* **EXERCISE OBJECTIVE**: The answer should consist solely of the lines from the first one below through the line containing "critical halt. -/", copied exactly.

* **INPUT**:
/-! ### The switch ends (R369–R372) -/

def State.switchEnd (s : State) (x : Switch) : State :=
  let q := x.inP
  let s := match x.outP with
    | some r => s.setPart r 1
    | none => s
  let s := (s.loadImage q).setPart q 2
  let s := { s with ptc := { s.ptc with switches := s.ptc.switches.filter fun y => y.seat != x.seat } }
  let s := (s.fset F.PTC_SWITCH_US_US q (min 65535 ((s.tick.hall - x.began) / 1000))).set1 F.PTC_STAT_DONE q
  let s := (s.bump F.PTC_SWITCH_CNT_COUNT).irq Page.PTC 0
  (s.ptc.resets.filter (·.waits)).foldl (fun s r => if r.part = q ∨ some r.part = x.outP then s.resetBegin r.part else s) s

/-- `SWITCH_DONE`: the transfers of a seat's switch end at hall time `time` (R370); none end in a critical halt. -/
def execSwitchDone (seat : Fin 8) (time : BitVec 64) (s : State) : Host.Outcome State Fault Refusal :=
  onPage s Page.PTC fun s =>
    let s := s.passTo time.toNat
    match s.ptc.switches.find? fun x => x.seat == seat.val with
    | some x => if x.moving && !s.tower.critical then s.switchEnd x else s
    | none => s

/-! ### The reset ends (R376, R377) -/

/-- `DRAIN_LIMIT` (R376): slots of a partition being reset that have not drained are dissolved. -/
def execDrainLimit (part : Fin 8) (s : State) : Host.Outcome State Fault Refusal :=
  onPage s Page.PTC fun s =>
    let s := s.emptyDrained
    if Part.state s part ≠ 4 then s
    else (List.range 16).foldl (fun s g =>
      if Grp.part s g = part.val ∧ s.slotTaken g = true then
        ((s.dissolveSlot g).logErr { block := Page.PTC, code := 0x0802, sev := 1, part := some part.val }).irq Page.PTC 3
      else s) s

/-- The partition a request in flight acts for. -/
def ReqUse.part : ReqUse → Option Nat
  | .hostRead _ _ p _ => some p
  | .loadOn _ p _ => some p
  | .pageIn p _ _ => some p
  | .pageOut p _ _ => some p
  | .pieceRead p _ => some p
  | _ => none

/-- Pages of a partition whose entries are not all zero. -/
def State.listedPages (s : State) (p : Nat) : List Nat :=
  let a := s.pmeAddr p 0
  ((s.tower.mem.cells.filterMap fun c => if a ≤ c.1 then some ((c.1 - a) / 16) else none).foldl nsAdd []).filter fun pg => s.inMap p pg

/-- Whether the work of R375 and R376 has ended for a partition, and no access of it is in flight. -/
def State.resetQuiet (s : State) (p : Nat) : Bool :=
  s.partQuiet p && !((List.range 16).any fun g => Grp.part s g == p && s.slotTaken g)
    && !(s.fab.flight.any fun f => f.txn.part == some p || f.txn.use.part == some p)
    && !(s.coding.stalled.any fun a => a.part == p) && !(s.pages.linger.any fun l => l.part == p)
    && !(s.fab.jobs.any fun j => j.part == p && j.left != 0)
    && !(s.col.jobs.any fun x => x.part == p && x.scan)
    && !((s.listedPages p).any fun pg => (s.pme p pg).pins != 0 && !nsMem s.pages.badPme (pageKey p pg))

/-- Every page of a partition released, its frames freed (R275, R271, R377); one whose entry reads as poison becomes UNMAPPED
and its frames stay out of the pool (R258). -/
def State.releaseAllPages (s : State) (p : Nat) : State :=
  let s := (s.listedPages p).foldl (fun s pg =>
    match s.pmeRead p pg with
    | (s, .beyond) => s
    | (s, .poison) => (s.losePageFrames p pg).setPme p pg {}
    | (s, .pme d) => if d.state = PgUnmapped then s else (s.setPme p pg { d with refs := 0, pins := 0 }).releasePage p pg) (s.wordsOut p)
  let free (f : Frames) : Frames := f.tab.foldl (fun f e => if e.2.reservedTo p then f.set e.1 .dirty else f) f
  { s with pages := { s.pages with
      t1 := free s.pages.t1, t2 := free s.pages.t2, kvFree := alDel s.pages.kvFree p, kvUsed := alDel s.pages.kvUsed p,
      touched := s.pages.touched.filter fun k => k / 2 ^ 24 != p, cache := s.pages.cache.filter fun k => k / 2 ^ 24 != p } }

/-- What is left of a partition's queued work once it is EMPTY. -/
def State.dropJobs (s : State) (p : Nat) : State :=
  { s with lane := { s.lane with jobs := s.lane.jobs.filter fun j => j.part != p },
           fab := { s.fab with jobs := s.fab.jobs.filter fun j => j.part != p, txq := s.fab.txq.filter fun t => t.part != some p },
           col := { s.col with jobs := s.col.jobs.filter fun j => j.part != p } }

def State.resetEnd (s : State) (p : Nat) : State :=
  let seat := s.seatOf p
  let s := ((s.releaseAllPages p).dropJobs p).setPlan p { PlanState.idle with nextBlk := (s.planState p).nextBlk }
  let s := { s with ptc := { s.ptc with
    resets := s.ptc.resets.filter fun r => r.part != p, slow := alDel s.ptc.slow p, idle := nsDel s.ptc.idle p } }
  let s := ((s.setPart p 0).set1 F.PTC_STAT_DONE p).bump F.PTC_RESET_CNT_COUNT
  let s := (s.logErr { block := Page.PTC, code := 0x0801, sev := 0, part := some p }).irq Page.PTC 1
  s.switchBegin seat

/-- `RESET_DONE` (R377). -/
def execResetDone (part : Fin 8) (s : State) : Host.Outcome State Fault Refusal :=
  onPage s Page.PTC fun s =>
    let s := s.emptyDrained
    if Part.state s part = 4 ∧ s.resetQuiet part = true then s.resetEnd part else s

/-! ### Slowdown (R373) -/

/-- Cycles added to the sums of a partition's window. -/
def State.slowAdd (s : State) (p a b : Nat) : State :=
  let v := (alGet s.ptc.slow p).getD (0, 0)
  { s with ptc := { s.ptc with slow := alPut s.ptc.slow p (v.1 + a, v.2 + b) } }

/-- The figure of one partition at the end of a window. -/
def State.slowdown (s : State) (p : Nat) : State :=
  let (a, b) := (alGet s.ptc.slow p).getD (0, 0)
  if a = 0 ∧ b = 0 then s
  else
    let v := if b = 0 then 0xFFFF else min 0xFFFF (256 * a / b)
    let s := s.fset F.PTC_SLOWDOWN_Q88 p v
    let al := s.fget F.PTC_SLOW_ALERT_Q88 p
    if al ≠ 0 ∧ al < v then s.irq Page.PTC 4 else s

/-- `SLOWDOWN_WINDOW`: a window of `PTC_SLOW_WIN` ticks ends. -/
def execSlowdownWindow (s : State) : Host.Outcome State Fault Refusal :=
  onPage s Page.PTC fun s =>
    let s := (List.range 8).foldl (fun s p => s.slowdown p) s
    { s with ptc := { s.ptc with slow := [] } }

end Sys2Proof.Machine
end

* **TASK ANSWER**:
/-! ### The switch ends (R369–R372) -/

def State.switchEnd (s : State) (x : Switch) : State :=
  let q := x.inP
  let s := match x.outP with
    | some r => s.setPart r 1
    | none => s
  let s := (s.loadImage q).setPart q 2
  let s := { s with ptc := { s.ptc with switches := s.ptc.switches.filter fun y => y.seat != x.seat } }
  let s := (s.fset F.PTC_SWITCH_US_US q (min 65535 ((s.tick.hall - x.began) / 1000))).set1 F.PTC_STAT_DONE q
  let s := (s.bump F.PTC_SWITCH_CNT_COUNT).irq Page.PTC 0
  (s.ptc.resets.filter (·.waits)).foldl (fun s r => if r.part = q ∨ some r.part = x.outP then s.resetBegin r.part else s) s

/-- `SWITCH_DONE`: the transfers of a seat's switch end at hall time `time` (R370); none end in a critical halt. -/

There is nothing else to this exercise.